__TASK BRIEF__. Below is a listing; repeat exactly the lines from the one containing "exact ⟨k, hrun⟩" to the one containing "Except Status ω)", both included.

[GIVEN INFORMATION Boundary: Start]

-- ==== Sys2Proof/Machine/Step.lean ====
section
/-! DEFINITION. One step of the machine. -/

namespace Sys2Proof.Machine

/-- One step: the host's reset if it comes next (R301); otherwise the instruction the machine stands before is
fetched, decoded and executed, a byte that names no operation being raised as `UnknownOperation` before anything else
(R88, R275); where the machine stands before no instruction it goes on as `advance` says. -/
def step (s : State) : Host.Outcome State Fault Refusal :=
  match pendingReset s with
  | some rest => .next (resetBlock s rest)
  | none =>
    match fetch s with
    | some bytes =>
      match decode bytes with
      | .ok i => exec i s
      | .error _ => .next (raise s .unknownOperation)
    | none => advance s

/-- The state with the instruction of a table word stored where `step` fetches its next instruction: an operation's
code in OP with the operation started, or a token as the next one of a replay. -/
def State.withFetchWord (s : State) (nbits w : Nat) : State := placeTableWord s nbits w

end Sys2Proof.Machine
end

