/-- R291: two encryptions that draw different salts or nonces give different cipher strings. (The spec marks R291 as
its own inference.) -/
def Obligations.DifferentDrawsGiveDifferentStrings : Prop :=
  ∀ (s s' : State) (inp inp' : Inputs) (x y x' y' : RandomSource) (salt nonce salt' nonce' : Bytes)
    (g g' : Glyphs), s.phase = .started inp → s'.phase = .started inp' → s'.cfg = s.cfg →
    draw 16 s.random = (x, some salt) → draw 12 x = (y, some nonce) →
    draw 16 s'.random = (x', some salt') → draw 12 x' = (y', some nonce') →
    exec .pipeEncrypt s = .next (endOk { s with random := y } (.glyphs g)) →
    exec .pipeEncrypt s' = .next (endOk { s' with random := y' } (.glyphs g')) →
    (salt ≠ salt' ∨ nonce ≠ nonce') → g ≠ g'
end

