-- ==== Sys2Proof/Laws/PerInstr.lean ====
section
/-! SUPPORT. What holds of every instruction as syntax, one lemma per constructor. -/

namespace Sys2Proof.Laws

/-- Nothing is variable-length coded (R83): an operation is one byte (R85), a token form is the five bytes of its token's
record (R75). -/
def EncodingLength.Statement (i : Instr) : Prop :=
  (encode i).length = if i.token?.isNone then 1 else Config.tokenBytes

theorem EncodingLength.lzCompress : EncodingLength.Statement .lzCompress := rfl
theorem EncodingLength.lzDecompress : EncodingLength.Statement .lzDecompress := rfl
theorem EncodingLength.tsToBytes : EncodingLength.Statement .tsToBytes := rfl
theorem EncodingLength.tsFromBytes : EncodingLength.Statement .tsFromBytes := rfl
theorem EncodingLength.q5Encode : EncodingLength.Statement .q5Encode := rfl
theorem EncodingLength.q5Decode : EncodingLength.Statement .q5Decode := rfl
theorem EncodingLength.envSeal : EncodingLength.Statement .envSeal := rfl
theorem EncodingLength.envOpen : EncodingLength.Statement .envOpen := rfl
theorem EncodingLength.pipeEncrypt : EncodingLength.Statement .pipeEncrypt := rfl
theorem EncodingLength.pipeDecrypt : EncodingLength.Statement .pipeDecrypt := rfl
theorem EncodingLength.tNull (offset : U16) : EncodingLength.Statement (.tNull offset) := rfl
theorem EncodingLength.tLit (offset : U16) (next : Byte) : EncodingLength.Statement (.tLit offset next) := rfl
theorem EncodingLength.tCopy (offset length : U16) : EncodingLength.Statement (.tCopy offset length) := rfl
theorem EncodingLength.tCopyLit (offset length : U16) (next : Byte) :
    EncodingLength.Statement (.tCopyLit offset length next) := rfl

end Sys2Proof.Laws
end

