/-- The running operation of `startWork` ends as its function does. -/
theorem work_ends {i : Instr} {cfg : Config} {x : RandomSource} {inp : Inputs} {w : Work}
    {p : RandomSource × Except Status Output} (hw : startWork i inp = some w)
    (hp : operationFn i cfg x inp = some p) : ∃ k, Ends (tickWork cfg) k x w p := by
  cases i <;> cases hw <;> cases hp
  case lzCompress => exact ⟨_, Embeds.ends_map (fun _ _ => rfl) (compress_ends cfg x _)⟩
  case lzDecompress => exact ⟨_, Embeds.ends_map (fun _ _ => rfl) (replay_ends x _)⟩
  case tsToBytes => exact ⟨_, Embeds.ends_map (fun _ _ => rfl) (toBytes_ends_start x _)⟩
  case tsFromBytes => exact ⟨_, Embeds.ends_map (fun _ _ => rfl) (fromBytes_ends_start x _)⟩
  case q5Encode => exact ⟨_, Embeds.ends_map (fun _ _ => rfl) (encode_ends cfg x _ le_rfl)⟩
  case q5Decode => exact ⟨_, Embeds.ends_map (fun _ _ => rfl) (decode_ends cfg x _)⟩
  case envSeal => exact ⟨_, Embeds.ends_map (fun _ _ => rfl) (seal_ends cfg x _ _)⟩
  case envOpen => exact ⟨_, Embeds.ends_map (fun _ _ => rfl) (open_ends cfg x _ _)⟩
  case pipeEncrypt => exact ⟨_, Embeds.ends_map (fun _ _ => rfl) (encrypt_ends cfg x _ _)⟩
  case pipeDecrypt => exact ⟨_, Embeds.ends_map (fun _ _ => rfl) (decrypt_ends cfg x _ _)⟩

/-- Where `exec` does not refuse, the operation runs line by line from its start. -/
theorem runsByLines_start {i : Instr} {s t : State} {inp : Inputs} {w : Work} (hp : s.phase = .started inp)
    (hw : startWork i inp = some w) (he : exec i s = .next t) (hi : i ≠ .lzDecompress) : RunsByLines s.cfg w := by
  cases i <;> cases hw
  case lzDecompress => exact absurd rfl hi
  case envSeal =>
    rw [exec_envSeal hp] at he
    split at he
    · cases he
    · rename_i hlim; exact Bool.eq_false_iff.mpr hlim
  case envOpen =>
    rw [exec_envOpen hp] at he
    split at he
    · cases he
    · rename_i hlim; exact Bool.eq_false_iff.mpr hlim
  case pipeEncrypt =>
    rw [exec_pipeEncrypt hp] at he
    split at he
    · cases he
    · rename_i hlim
      intro k x y ts hends
      have hts := congrArg Prod.snd (Ends.unique (compress_ends s.cfg x inp.bytes) hends)
      by_contra hgt
      exact hlim ((encryptOverLimit_iff _ _ _).mpr ⟨ts, hts, Nat.lt_of_not_le hgt⟩)
  case pipeDecrypt =>
    rw [exec_pipeDecrypt hp] at he
    split at he
    · cases he
    · rename_i hlim
      intro k x y raw hends
      have hraw := congrArg Prod.snd (Ends.unique (decode_ends s.cfg x inp.glyphs) hends)
      by_contra hover
      exact hlim ((decryptOverLimit_iff _ _ _).mpr ⟨raw, hraw, Bool.not_eq_false _ ▸ hover⟩)
  all_goals trivial

/-- A replay runs token by token to its end, within one step a token and one more (R112). -/
theorem replay_runsTo {s : State} (hr : pendingReset s = none) {rest : Tokens} {r : ReplayRegs} (hst : r.stage = .token)
    (hrest : r.tok.drop r.ti = rest) :
    ∃ k ≤ rest.length + 1, RunsTo { s with phase := .running (.lzDecompress r) } k
      (ended s .bytes s.random (rest.foldlM replayOne r.out)) := by
  induction rest generalizing r with
  | nil =>
    have hget : r.tok[r.ti]? = none := List.getElem?_eq_none (List.drop_eq_nil_iff.mp hrest)
    have hf : fetch { s with phase := .running (.lzDecompress r) } = none := by simp [fetch, hst, hget]
    have hdone : tickReplay r = .done r.out := by simp [tickReplay, hget]
    refine ⟨1, le_rfl, .one ((step_advance (s := { s with phase := .running (.lzDecompress r) }) hr hf).trans ?_)⟩
    simp [advance, workOverLimit, tickWork, conclude_asWork, quiet, hdone, ended]
    rfl
  | cons t rest ih =>
    have hget : r.tok[r.ti]? = some t := by rw [← List.head?_drop, hrest, List.head?_cons]
    have hstep := step_token (s := { s with phase := .running (.lzDecompress r) }) hr rfl hst hget
    rw [List.foldlM_cons]
    cases hone : replayOne r.out t with
    | error e =>
      rw [replayTick_error hone] at hstep
      exact ⟨1, by omega, .one hstep⟩
    | ok out =>
      rw [replayTick_ok hone] at hstep
      obtain ⟨k, hk, hrun⟩ := ih (r := nextToken r out) rfl
        (by show r.tok.drop (r.ti + 1) = rest; rw [← List.tail_drop, hrest, List.tail_cons])
      exact ⟨k + 1, by rw [List.length_cons]; omega, RunsTo.step hstep hrun⟩

/-- Settles O37: LZ.DECOMPRESS by induction over its tokens, every other operation by induction over its lines. -/
theorem lineByLineReachesTheSameEnd : Obligations.LineByLineReachesTheSameEnd := by
  intro i s t inp w hp hr hw he
  by_cases hi : i = .lzDecompress
  · subst hi
    cases hw
    rw [exec_lzDecompress hp] at he
    cases he
    obtain ⟨k, -, hrun⟩ := replay_runsTo hr (r := startReplay inp.tokens) rfl rfl
    exact ⟨k, hrun⟩
  · obtain ⟨p, hfn, rfl⟩ := exec_operation hp he
    obtain ⟨k, hends⟩ := work_ends hw hfn
    exact runsTo_of_ends hr (runsByLines_start hp hw he hi) hends

/-! ## The envelope, the start and reset -/

/-- Settles O52: with both draws ENV.SEAL gives `seal4`, which is cut at 4, 20 and 32. -/
theorem envelopeHasItsLayout : Obligations.EnvelopeHasItsLayout := by
  intro s inp x y salt nonce hp hlim hsalt hnonce
  have hover : ¬ sealOverLimit inp.bytes = true := by simpa [sealOverLimit] using hlim
  have hslen := draw_length hsalt
  have hnlen := draw_length hnonce
  refine ⟨seal4 s.cfg inp.bytes inp.key salt nonce, ?_, seal4_length _ _ _ hslen hnlen, ?_, ?_, ?_, ?_⟩
  · rw [exec_envSeal hp, if_neg hover, sealFn_drawn _ _ _ hsalt hnonce]
    rfl
  · rfl
  · simp [seal4, magicBytes, slice, hslen]
  · simp [seal4, magicBytes, slice, hslen, hnlen]
  · simpa [seal4, magicBytes] using s.cfg.magic.first_ne_zero

/-- Settles O24: the first step takes the start, the second fetches OP and runs it. -/
theorem hostStartRunsTheWholeOperation : Obligations.HostStartRunsTheWholeOperation := by
  intro s code inp rest i hidle hhost hrest hd
  have hstart : step s = .next (accept s code inp rest) := by
    rw [step_advance (by simp [pendingReset, hhost]) (by simp [fetch, hidle]), advance, hidle]
    simp only [hhost]
  have hreset : pendingReset (accept s code inp rest) = none := by
    rcases rest with _ | ⟨_ | _, rest⟩
    · rfl
    · rfl
    · exact absurd rfl hrest
  have hrun : step (accept s code inp rest) = exec i (accept s code inp rest) := step_exec hreset rfl hd
  exact (run_next (M := Sys2Proof.core) hstart).trans (run_one (M := Sys2Proof.core) hrun)

/-- Settles O31, by the definition of the reset state. -/
theorem resetLeavesTheBlockIdle : Obligations.ResetLeavesTheBlockIdle := ⟨rfl, rfl, rfl, rfl, rfl, rfl⟩

end Sys2Proof.Machine

namespace Sys2Proof.Machine

/-! ## The state after an operation -/

section
variable {ω : Type} (s : State) (out : ω → Output) (x : RandomSource) (e : Except Status ω)

@[simp] theorem ended_cfg : (ended s out x e).cfg = s.cfg := by cases e <;> rfl
@[simp] theorem ended_op : (ended s out x e).op = s.op := by cases e <;> rfl
@[simp] theorem ended_phase : (ended s out x e).phase = .idle := by cases e <;> rfl
@[simp] theorem ended_random : (ended s out x e).random = x := by cases e <;> rfl
@[simp] theorem ended_host : (ended s out x e).host = s.host := by cases e <;> rfl

/-- STATUS and output after an operation are those of its result alone (R66, R303). -/
theorem ended_result (s s' : State) :
    (ended s out x e).status = (ended s' out x e).status ∧ (ended s out x e).output = (ended s' out x e).output := by
  cases e <;> exact ⟨rfl, rfl⟩
end

/-- Whether operation `i` is refused on the inputs for a payload over the limit of R247. -/
def operationOverLimit (i : Instr) (cfg : Config) (x : RandomSource) (inp : Inputs) : Bool :=
  match i with
  | .envSeal => sealOverLimit inp.bytes
  | .envOpen => openOverLimit cfg inp.bytes
  | .pipeEncrypt => encryptOverLimit cfg x inp.bytes
  | .pipeDecrypt => decryptOverLimit cfg x inp.glyphs
  | _ => false

/-- A started operation is refused over the limit and otherwise gives the state that its function gives (R16, R247). -/
theorem exec_of_operationFn {i : Instr} {s : State} {inp : Inputs} {p : RandomSource × Except Status Output}
    (hp : s.phase = .started inp) (hfn : operationFn i s.cfg s.random inp = some p) :
    exec i s = if operationOverLimit i s.cfg s.random inp then .refused .aeadLimitExceeded
      else .next (ended s id p.1 p.2) := by
  cases i <;> cases hfn
  case lzCompress => rw [exec_lzCompress hp, ended_map]; rfl
  case lzDecompress => rw [exec_lzDecompress hp, ended_map]; rfl
  case tsToBytes => exact exec_tsToBytes hp
  case tsFromBytes => exact exec_tsFromBytes hp
  case q5Encode => exact exec_q5Encode hp
  case q5Decode => rw [exec_q5Decode hp, ended_map]; rfl
  case envSeal => rw [exec_envSeal hp, ended_map]; rfl
  case envOpen => rw [exec_envOpen hp, ended_map]; rfl
  case pipeEncrypt => rw [exec_pipeEncrypt hp, ended_map]; rfl
  case pipeDecrypt => rw [exec_pipeDecrypt hp, ended_map]; rfl

/-- Only ENV.SEAL and PIPE.ENCRYPT draw (R21, R33). -/
theorem operationFn_random {i : Instr} {cfg : Config} {x : RandomSource} {inp : Inputs}
    {p : RandomSource × Except Status Output} (hi : isDrawing i = false) (h : operationFn i cfg x inp = some p) :
    p.1 = x := by
  cases i
  case envSeal | pipeEncrypt => cases hi
  case tNull | tLit | tCopy | tCopyLit => cases h
  all_goals cases h; rfl

/-! ## Frames -/

theorem isOperation_eq_true {i : Instr} : isOperation i = true ↔ i.token? = none := Option.isNone_iff_eq_none

theorem isOperation_eq_false {i : Instr} : isOperation i = false ↔ ∃ k, i.token? = some k := by
  rw [isOperation, Option.isNone_eq_false_iff, Option.isSome_iff_exists]

/-- A token form, well formed or not, replays the token it spells (R77). -/
theorem exec_tokenForm {i : Instr} {k : Token} (hk : i.token? = some k) (s : State) :
    exec i s = withReplay s (replayTick k) := by
  cases i <;> cases hk
  case tNull | tLit => rw [show replayTick _ = _ from funext fun r => replayTick_literal rfl]; rfl
  case tCopy | tCopyLit => rw [show replayTick _ = _ from funext fun r => replayTick_copy]; rfl

/-- No instruction writes a constant, OP or the host's list (R30, R31). -/
theorem exec_frame {i : Instr} {s t : State} (he : exec i s = .next t) :
    t.cfg = s.cfg ∧ t.op = s.op ∧ t.host = s.host := by
  cases hk : i.token? with
  | none =>
    obtain ⟨inp, hp⟩ := exec_operation_started (isOperation_eq_true.mpr hk) he
    obtain ⟨p, -, rfl⟩ := exec_operation hp he
    exact ⟨ended_cfg .., ended_op .., ended_host ..⟩
  | some k =>
    rw [exec_tokenForm hk] at he
    obtain ⟨r, -, -, rfl⟩ := withReplay_next he
    exact ⟨conclude_cfg .., conclude_op .., conclude_host ..⟩

/-- OUT only grows (R56, R69). -/
theorem replayOne_prefix {out out' : Bytes} {k : Token} (h : replayOne out k = .ok out') : out <+: out' := by
  unfold replayOne at h
  split at h <;> cases h
  rw [List.append_assoc]
  exact List.prefix_append _ _

/-- Settles O32: each of the things a step can do leaves the constants. -/
theorem constantsAreNeverWritten : Obligations.ConstantsAreNeverWritten := by
  intro s t hstep
  rcases step_cases hstep with ⟨rest, rfl⟩ | ⟨bytes, i, -, -, he⟩ | rfl | ⟨-, hadv⟩
  · exact resetBlock_cfg s rest
  · obtain ⟨hcfg, -, -⟩ := exec_frame he
    exact hcfg
  · exact raise_cfg s .unknownOperation
  · rcases advance_cases hadv with ⟨w, -, rfl⟩ | ⟨code, inp, rest, rfl⟩ | ⟨rest, rfl⟩ | rfl
    · exact conclude_cfg ..
    · exact accept_cfg ..
    · exact resetBlock_cfg s rest
    · rfl

/-- Settles O33: an operation ends in the state that its function gives, which is idle. -/
theorem operationsEndIdleAndKeepTheRest : Obligations.OperationsEndIdleAndKeepTheRest := by
  intro i s t hi he
  obtain ⟨inp, hp⟩ := exec_operation_started hi he
  obtain ⟨p, hfn, rfl⟩ := exec_operation hp he
  refine ⟨ended_phase .., ended_cfg .., ended_op .., ended_host .., fun hd => ?_⟩
  rw [ended_random, operationFn_random hd hfn]

/-- Settles O34: a token form replays one token, which is out of range or appends to OUT. -/
theorem tokensOnlyAppend : Obligations.TokensOnlyAppend := by
  intro i s t hi he
  obtain ⟨hcfg, hop, hhost⟩ := exec_frame he
  obtain ⟨k, hk⟩ := isOperation_eq_false.mp hi
  rw [exec_tokenForm hk] at he
  obtain ⟨r, hp, -, rfl⟩ := withReplay_next he
  refine ⟨hcfg, hop, hhost, conclude_random .., ?_⟩
  cases hone : replayOne r.out k with
  | error e =>
    obtain rfl := replayOne_error hone
    rw [replayTick_error hone]
    exact .inl ⟨rfl, rfl, rfl⟩
  | ok out =>
    rw [replayTick_ok hone]
    exact .inr ⟨rfl, rfl, r, nextToken r out, hp, rfl, rfl, rfl, rfl, replayOne_prefix hone⟩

[GIVEN INFORMATION Boundary: End]

__EXPECTED OUTPUT__.
    exact ⟨k, hrun⟩
  · obtain ⟨p, hfn, rfl⟩ := exec_operation hp he
    obtain ⟨k, hends⟩ := work_ends hw hfn
    exact runsTo_of_ends hr (runsByLines_start hp hw he hi) hends

/-! ## The envelope, the start and reset -/

/-- Settles O52: with both draws ENV.SEAL gives `seal4`, which is cut at 4, 20 and 32. -/
theorem envelopeHasItsLayout : Obligations.EnvelopeHasItsLayout := by
  intro s inp x y salt nonce hp hlim hsalt hnonce
  have hover : ¬ sealOverLimit inp.bytes = true := by simpa [sealOverLimit] using hlim
  have hslen := draw_length hsalt
  have hnlen := draw_length hnonce
  refine ⟨seal4 s.cfg inp.bytes inp.key salt nonce, ?_, seal4_length _ _ _ hslen hnlen, ?_, ?_, ?_, ?_⟩
  · rw [exec_envSeal hp, if_neg hover, sealFn_drawn _ _ _ hsalt hnonce]
    rfl
  · rfl
  · simp [seal4, magicBytes, slice, hslen]
  · simp [seal4, magicBytes, slice, hslen, hnlen]
  · simpa [seal4, magicBytes] using s.cfg.magic.first_ne_zero

/-- Settles O24: the first step takes the start, the second fetches OP and runs it. -/
theorem hostStartRunsTheWholeOperation : Obligations.HostStartRunsTheWholeOperation := by
  intro s code inp rest i hidle hhost hrest hd
  have hstart : step s = .next (accept s code inp rest) := by
    rw [step_advance (by simp [pendingReset, hhost]) (by simp [fetch, hidle]), advance, hidle]
    simp only [hhost]
  have hreset : pendingReset (accept s code inp rest) = none := by
    rcases rest with _ | ⟨_ | _, rest⟩
    · rfl
    · rfl
    · exact absurd rfl hrest
  have hrun : step (accept s code inp rest) = exec i (accept s code inp rest) := step_exec hreset rfl hd
  exact (run_next (M := Sys2Proof.core) hstart).trans (run_one (M := Sys2Proof.core) hrun)

/-- Settles O31, by the definition of the reset state. -/
theorem resetLeavesTheBlockIdle : Obligations.ResetLeavesTheBlockIdle := ⟨rfl, rfl, rfl, rfl, rfl, rfl⟩

end Sys2Proof.Machine

namespace Sys2Proof.Machine

/-! ## The state after an operation -/

section
variable {ω : Type} (s : State) (out : ω → Output) (x : RandomSource) (e : Except Status ω)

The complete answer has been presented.